Over the span of close to a decade, German electro duo Digitalism have produced good albums (2007’s Idealism) and good remixes for a diverse group of artists (Cut Copy, the White Stripes, Klaxons). Overall, Digitalism have established themselves in electronic music as the ‘good’ guys– safe, solid, reliable. But if they’re shooting for greatness on their latest release, DJ-Kicks, then they’ve missed the target.
Right now is definitely an odd time in electronic music. Just the name itself– ‘electronic’– feels so broad, so indefinable, that you may as well just say nothing at all. There are the light, democratically appealing mainstream heavyweights, such as Fedde Le Grande and David Guetta, the progessive house of Deadmau5, and the influence of hip-hop and funk in Diplo (who sort of belongs in a league of his own). Of course, there’s also dubstep, which pretty much changed the whole game with its harsh, grating, almost painfully overwhelming bass lines and drum patterns; the genre became so unexpectedly popular, so quickly, that it’s now even used in television ads to sell things like computer programs.
Digitalism seem to fit somewhere in between. On the duo’s compilation album, DJ-Kicks, they haven’t changed all that much since their 2007 debut; which might not be a bad thing, except for the fact that electronic music itself has changed so much. On DJ-Kicks, it feels like Digitalism just can’t keep up.
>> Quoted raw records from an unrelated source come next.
-- ==== Sys2Proof/Machine/RegMap.lean ====
section
/-! DEFINITION. The configuration space (03 R66, Table 3.7): every register of the spec's register tables with its
address, its index ranges and the access code and reset value of each field (00 R9, R10). A field whose reset is
"fuse" or "image" stands here with 0 and is loaded by State.reset or by the image. A register without fields is
reserved: it reads 0 and ignores writes (00 R9). -/

namespace Sys2Proof.Machine

/-- Access codes of 00 Table 0.7. -/
inductive Acc where
  | rw | ro | wo | w1c | w1s | rc | kl
  deriving DecidableEq, Repr

/-- The registers of the configuration space, one name for each register table entry. -/
inductive RegName where
  | dkDeviceId | dkUnitCounts | dkViaductStatus | dkViaductCorr | dkSpanSlots | dkPierMap | dkImgCtrl 
  | dkImgLen | dkImgStatus | dkImgDetail | dkImgSerial | dkImgMinSerial | dkImgDigest | dkFtCfg | dkFtStatus 
  | dkFtTime | dkStep | dkStepCtrl | dkCollPriv | dkBootCtrl | dkBootStatus | dkFuncCtrl | dkSpareCtrl 
  | dkSpareCfg | dkSpareStep | dkSpareStatus | dkSpareJob | dkFltSeq | dkFltStatus | dkFltCtrl | dkFltCnt 
  | dkFuncState | dkAttCtrl | dkAttNonce | ksAcquire | ksStatus | ksLease | ksCtrl | ksProtCtrl 
  | ksProtStatus | ksProtEpoch | ksProtDigest | ksProtLive | ksJrnlHead | ksJournal | clkStatus | clkSpan 
  | pwrStatus | pwrCtrl | pwrHintTree | pwrHintHold | pwrRail | pwrVf | pwrDieTemp | tstPeriod | tstBudget 
  | tstDefer | trcEn | trcSelect | trcKinds | trcBase | trcWptr | trcDropped | trcRsvdA | trcRsvdB | sntCfg 
  | sntStatus | sntRetire | sntPending | sntResidCnt | ctxShadow | ctxLive | ctxDb | ctxDbHi | ctxNanCtrl 
  | ctxNanStatus | ctxNanTag | ctxNanUnit | ctxNanIdx | ctxNanCount | ctxSrSeed | ctxSched | ctxSaveBase 
  | ctxWqBase | ctxWqCfg | ctxWqCons | ctxActCfg | ctxActAthr | ctxActCnt | ctxActWin | ctxSvcBase 
  | ctxSvcCfg | ctxSvcCons | ctxSvcCtl | ctxSvcStatus | ctxPwrCfg | ctxFltCfg | ctxFltStatus | ctxFltCtrl 
  | rtSwitchId | rtCfg | rtEpochCtrl | rtEpochStatus | rtSrBase | rtCnt | rtOldSeen | rtRankBase 
  | rtRankCount | rtRankJob | rtRankRsvd | rtTreeBase | rtJob | rtRouteLo | rtRouteHi | swRsqPeak | swAcct 
  | swBuf | swSampleCfg | swCnt | swSsEn | swSsSrc | swSsDst | swSsTrunc | swSsEvery | swSsJob | swSsSrcr 
  | swSsDstr | bpmCtrl | bpmStatus | bpmMetaBase | bpmFree | bpmUse | shpQ | shpHist | pgCfg | pgPortStatus 
  | pgRxDiscard | pgLaneStatus | pgFecCorr | pgFecUnc | pgLat | rsePstage | rsePload | rsePstatus | rsePvalid 
  | rsePdigest | rseStrmCnt | rseStrmStatus | rseAncCfg | rseAncCnt | memStatus | memCtrl | memRepairStatus 
  | memEccCnt | memEccLast | memScrubPass | memChStatus | tgCtl | tgStart | tgLen | tgSeed | tgErrors 
  | tgFirstErr | tgStatus | tgRsvd | pierStatus | pierQstat | pierDone | pierLastTag | pierFlag | pierTrCfg 
  | pierTrStatus | pierTrTag | pierTrFlag | pierBrkCfg | pierBrkTag | pierBrkCount | pierBrkCtrl 
  | pierBrkStatus | pierBrkDeq | spnGroup | gulCfg | gulRxErr | cwyCtrl | cwyStatus | evtLog | gulEvtSeq 
  | identKey | identSig | enrollArea | moduleSn | attReport | fltLog 
  deriving DecidableEq, Repr

/-- A field [hi:lo] of a register, its access code and its reset value. -/
structure RegField where
  hi : Nat
  lo : Nat
  acc : Acc
  rst : Nat
  deriving DecidableEq, Repr

/-- A register or an array of registers: its first address, its index ranges (count, stride; the outermost first),
and its fields. -/
structure RegDesc where
  name : RegName
  base : Nat
  dims : List (Nat × Nat)
  fields : List RegField
  deriving DecidableEq, Repr

/-- Registers of the DK, KS, CLK, PWR, TST, DBG and SNT windows. -/
def regsDk : List RegDesc := [
  ⟨.dkDeviceId, 0, [], [⟨31, 24, .ro, 0x46⟩, ⟨23, 16, .ro, 1⟩, ⟨15, 12, .ro, 0⟩, ⟨11, 8, .ro, 0⟩, ⟨7, 4, .ro, 0⟩]⟩,
  ⟨.dkUnitCounts, 4, [], [⟨29, 28, .ro, 2⟩, ⟨27, 24, .ro, 8⟩, ⟨22, 16, .ro, 0x50⟩, ⟨15, 8, .ro, 0⟩, ⟨7, 0, .ro, 0⟩]⟩,
  ⟨.dkViaductStatus, 0x40, [], [⟨21, 16, .ro, 0⟩, ⟨13, 8, .ro, 0⟩, ⟨1, 1, .ro, 0⟩, ⟨0, 0, .ro, 0⟩]⟩,
  ⟨.dkViaductCorr, 0x44, [], [⟨31, 0, .rc, 0⟩]⟩,
  ⟨.dkSpanSlots, 0x80, [(8, 4)], [⟨28, 24, .ro, 0⟩, ⟨16, 0, .ro, 0⟩]⟩,
  ⟨.dkPierMap, 0x100, [(8, 0x40), (16, 4)], [⟨31, 31, .ro, 0⟩, ⟨28, 24, .ro, 0⟩, ⟨19, 15, .ro, 0⟩, ⟨14, 10, .ro, 0⟩, ⟨9, 5, .ro, 0⟩, ⟨4, 0, .ro, 0⟩]⟩,
  ⟨.dkImgCtrl, 0x400, [], [⟨3, 0, .kl, 0⟩]⟩,
  ⟨.dkImgLen, 0x404, [], [⟨28, 0, .kl, 0⟩]⟩,
  ⟨.dkImgStatus, 0x408, [], [⟨25, 24, .ro, 0⟩, ⟨21, 16, .ro, 0⟩, ⟨15, 8, .ro, 0⟩, ⟨4, 4, .ro, 0⟩, ⟨3, 0, .ro, 0⟩]⟩,
  ⟨.dkImgDetail, 0x40C, [], [⟨31, 0, .ro, 0⟩]⟩,
  ⟨.dkImgSerial, 0x410, [(2, 4)], [⟨31, 0, .ro, 0⟩]⟩,
  ⟨.dkImgMinSerial, 0x418, [(2, 4)], [⟨31, 0, .kl, 0⟩]⟩,
  ⟨.dkImgDigest, 0x440, [(16, 4)], [⟨31, 0, .ro, 0⟩]⟩,
  ⟨.dkFtCfg, 0x800, [], [⟨31, 31, .kl, 0⟩, ⟨30, 30, .kl, 0⟩, ⟨29, 29, .kl, 0⟩, ⟨25, 16, .kl, 0⟩, ⟨15, 8, .kl, 0⟩]⟩,
  ⟨.dkFtStatus, 0x804, [], [⟨31, 30, .ro, 0⟩, ⟨15, 0, .ro, 0⟩]⟩,
  ⟨.dkFtTime, 0x808, [(3, 4)], [⟨31, 0, .ro, 0⟩]⟩,
  ⟨.dkStep, 0x820, [(2, 4)], [⟨31, 0, .ro, 0⟩]⟩,
  ⟨.dkStepCtrl, 0x828, [], [⟨0, 0, .kl, 0⟩]⟩,
  ⟨.dkCollPriv, 0x830, [(2, 4)], [⟨31, 0, .kl, 0⟩]⟩,
  ⟨.dkBootCtrl, 0xC00, [], [⟨3, 0, .kl, 0⟩]⟩,
  ⟨.dkBootStatus, 0xC04, [], [⟨31, 24, .ro, 0⟩, ⟨15, 8, .ro, 0⟩, ⟨3, 0, .ro, 0⟩]⟩,
  ⟨.dkFuncCtrl, 0xC10, [], [⟨31, 28, .kl, 0⟩, ⟨8, 0, .kl, 0⟩]⟩,
  ⟨.dkSpareCtrl, 0xC20, [], [⟨3, 0, .kl, 0⟩]⟩,
  ⟨.dkSpareCfg, 0xC24, [], [⟨31, 24, .kl, 0x14⟩, ⟨23, 0, .kl, 0⟩]⟩,
  ⟨.dkSpareStep, 0xC28, [(2, 4)], [⟨31, 0, .kl, 0⟩]⟩,
  ⟨.dkSpareStatus, 0xC30, [], [⟨31, 28, .ro, 0⟩, ⟨27, 24, .ro, 0⟩, ⟨15, 0, .ro, 0⟩]⟩,
  ⟨.dkSpareJob, 0xC34, [], [⟨15, 0, .kl, 0⟩]⟩,
  ⟨.dkFltSeq, 0xC40, [], [⟨31, 0, .ro, 0⟩]⟩,
  ⟨.dkFltStatus, 0xC44, [], [⟨31, 31, .ro, 0⟩, ⟨15, 0, .ro, 0⟩]⟩,
  ⟨.dkFltCtrl, 0xC48, [], [⟨3, 0, .wo, 0⟩]⟩,
  ⟨.dkFltCnt, 0xC50, [(4, 4)], [⟨31, 0, .rc, 0⟩]⟩,
  ⟨.dkFuncState, 0x1000, [(354, 4)], [⟨3, 3, .ro, 0⟩, ⟨2, 0, .ro, 0⟩]⟩,
  ⟨.dkAttCtrl, 0x2000, [(2, 0x100)], [⟨1, 1, .ro, 0⟩, ⟨0, 0, .w1s, 0⟩]⟩,
  ⟨.dkAttNonce, 0x2040, [(2, 0x100), (16, 4)], [⟨31, 0, .rw, 0⟩]⟩,
  ⟨.ksAcquire, 0x10000, [], [⟨31, 31, .ro, 0⟩, ⟨30, 30, .ro, 0⟩, ⟨16, 16, .ro, 0⟩, ⟨15, 0, .ro, 0⟩]⟩,
  ⟨.ksStatus, 0x10004, [], [⟨31, 31, .ro, 0⟩, ⟨18, 18, .ro, 0⟩, ⟨17, 17, .ro, 0⟩, ⟨16, 16, .ro, 0⟩, ⟨15, 0, .ro, 0⟩]⟩,
  ⟨.ksLease, 0x10008, [], [⟨13, 0, .kl, 0x3E8⟩]⟩,
  ⟨.ksCtrl, 0x1000C, [], [⟨31, 16, .kl, 0⟩, ⟨3, 0, .kl, 0⟩]⟩,
  ⟨.ksProtCtrl, 0x10100, [], [⟨3, 0, .kl, 0⟩]⟩,
  ⟨.ksProtStatus, 0x10104, [], [⟨22, 16, .ro, 0⟩, ⟨11, 8, .ro, 0⟩, ⟨3, 0, .ro, 0⟩]⟩,
  ⟨.ksProtEpoch, 0x10108, [], [⟨31, 0, .ro, 0⟩]⟩,
  ⟨.ksProtDigest, 0x10140, [(16, 4)], [⟨31, 0, .kl, 0⟩]⟩,
  ⟨.ksProtLive, 0x10180, [(16, 4)], [⟨31, 0, .ro, 0⟩]⟩,
  ⟨.ksJrnlHead, 0x10200, [], [⟨31, 0, .ro, 1⟩]⟩,
  ⟨.ksJournal, 0x18000, [(8192, 4)], [⟨31, 0, .ro, 0⟩]⟩,
  ⟨.clkStatus, 0x20000, [], [⟨31, 31, .ro, 0⟩, ⟨30, 30, .ro, 0⟩, ⟨29, 29, .ro, 0⟩, ⟨28, 28, .ro, 0⟩]⟩,
  ⟨.clkSpan, 0x20100, [(8, 4)], [⟨31, 31, .ro, 0⟩, ⟨30, 28, .ro, 3⟩, ⟨26, 24, .ro, 3⟩, ⟨23, 16, .ro, 0x40⟩, ⟨15, 0, .ro, 0⟩]⟩,
  ⟨.pwrStatus, 0x21000, [], [⟨31, 31, .ro, 0⟩, ⟨30, 30, .ro, 0⟩, ⟨29, 29, .ro, 0⟩, ⟨28, 27, .ro, 0⟩, ⟨26, 26, .ro, 0⟩, ⟨11, 0, .ro, 0⟩]⟩,
  ⟨.pwrCtrl, 0x21004, [], [⟨3, 0, .kl, 0⟩]⟩,
  ⟨.pwrHintTree, 0x21010, [], [⟨27, 16, .kl, 0⟩, ⟨15, 0, .kl, 0⟩]⟩,
  ⟨.pwrHintHold, 0x21014, [], [⟨16, 0, .kl, 0⟩]⟩,
  ⟨.pwrRail, 0x21100, [(18, 4)], [⟨31, 16, .ro, 0⟩, ⟨15, 0, .ro, 0⟩]⟩,
  ⟨.pwrVf, 0x21200, [(5, 4)], [⟨31, 16, .ro, 0⟩, ⟨15, 0, .ro, 0⟩]⟩,
  ⟨.pwrDieTemp, 0x21220, [(2, 4)], [⟨15, 0, .ro, 0⟩]⟩,
  ⟨.tstPeriod, 0x40000, [], [⟨31, 0, .ro, 8⟩]⟩,
  ⟨.tstBudget, 0x40100, [(9, 4)], [⟨31, 0, .ro, 0⟩]⟩,
  ⟨.tstDefer, 0x40200, [(9, 4)], [⟨31, 0, .rc, 0⟩]⟩,
  ⟨.trcEn, 0x50000, [(16, 0x40)], [⟨12, 8, .kl, 0⟩, ⟨2, 2, .ro, 0⟩, ⟨1, 1, .kl, 0⟩, ⟨0, 0, .kl, 0⟩]⟩,
  ⟨.trcSelect, 0x50004, [(16, 0x40)], [⟨23, 23, .kl, 0⟩, ⟨21, 16, .kl, 0⟩, ⟨15, 15, .kl, 0⟩, ⟨10, 8, .kl, 0⟩, ⟨6, 0, .kl, 0⟩]⟩,
  ⟨.trcKinds, 0x50008, [(16, 0x40)], [⟨31, 0, .kl, 0⟩]⟩,
  ⟨.trcBase, 0x50010, [(16, 0x40), (2, 4)], [⟨31, 0, .kl, 0⟩]⟩,
  ⟨.trcWptr, 0x50018, [(16, 0x40), (2, 4)], [⟨31, 0, .ro, 0⟩]⟩,
  ⟨.trcDropped, 0x50020, [(16, 0x40)], [⟨31, 0, .rc, 0⟩]⟩,
  ⟨.trcRsvdA, 0x5000C, [(16, 0x40)], []⟩,
  ⟨.trcRsvdB, 0x50024, [(16, 0x40), (7, 4)], []⟩,
  ⟨.sntCfg, 0x60000, [], [⟨31, 31, .kl, 0⟩, ⟨30, 30, .kl, 0⟩]⟩,
  ⟨.sntStatus, 0x60004, [], [⟨31, 16, .ro, 0⟩, ⟨15, 8, .ro, 0⟩, ⟨7, 0, .ro, 0⟩]⟩,
  ⟨.sntRetire, 0x60010, [], [⟨31, 28, .kl, 0⟩, ⟨17, 16, .kl, 0⟩, ⟨14, 12, .kl, 0⟩, ⟨11, 8, .kl, 0⟩, ⟨5, 4, .kl, 0⟩, ⟨3, 0, .kl, 0⟩]⟩,
  ⟨.sntPending, 0x60014, [], [⟨5, 0, .ro, 0⟩]⟩,
  ⟨.sntResidCnt, 0x60018, [], [⟨31, 0, .rc, 0⟩]⟩]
DJ-Kicks has received some pretty negative reviews, which doesn’t really seem all that fair, because overall, there’s still some good fun to be had on the album. The slow-building, funky house of “83″ and the dark new wave of “The Sun” are all too appealing, and are sure to appease the party masses. But wait– those are two tracks not by Digitalism. They’re by Hey Now! and Who Made Who, respectively. My bad.
Digitalism do make a strong case for themselves on “Falling,” and “A New Drug,” where they seem to harken back to the brand of hard, minimalistic beats that they once did so well. But overall, the mix is choppy, with the high points immediately being chased by lows. It’s like Digitalism are a weak team of storm chasers: they’re choosing to ride out the storm, instead of heading straight into the eye.
As far as party soundtracks go, you might want to forego DJ-Kicks and just throw on 2007′s Idealism. Enough time has passed in order for it to be cool again, no? For Digitalism’s sake, let’s hope so.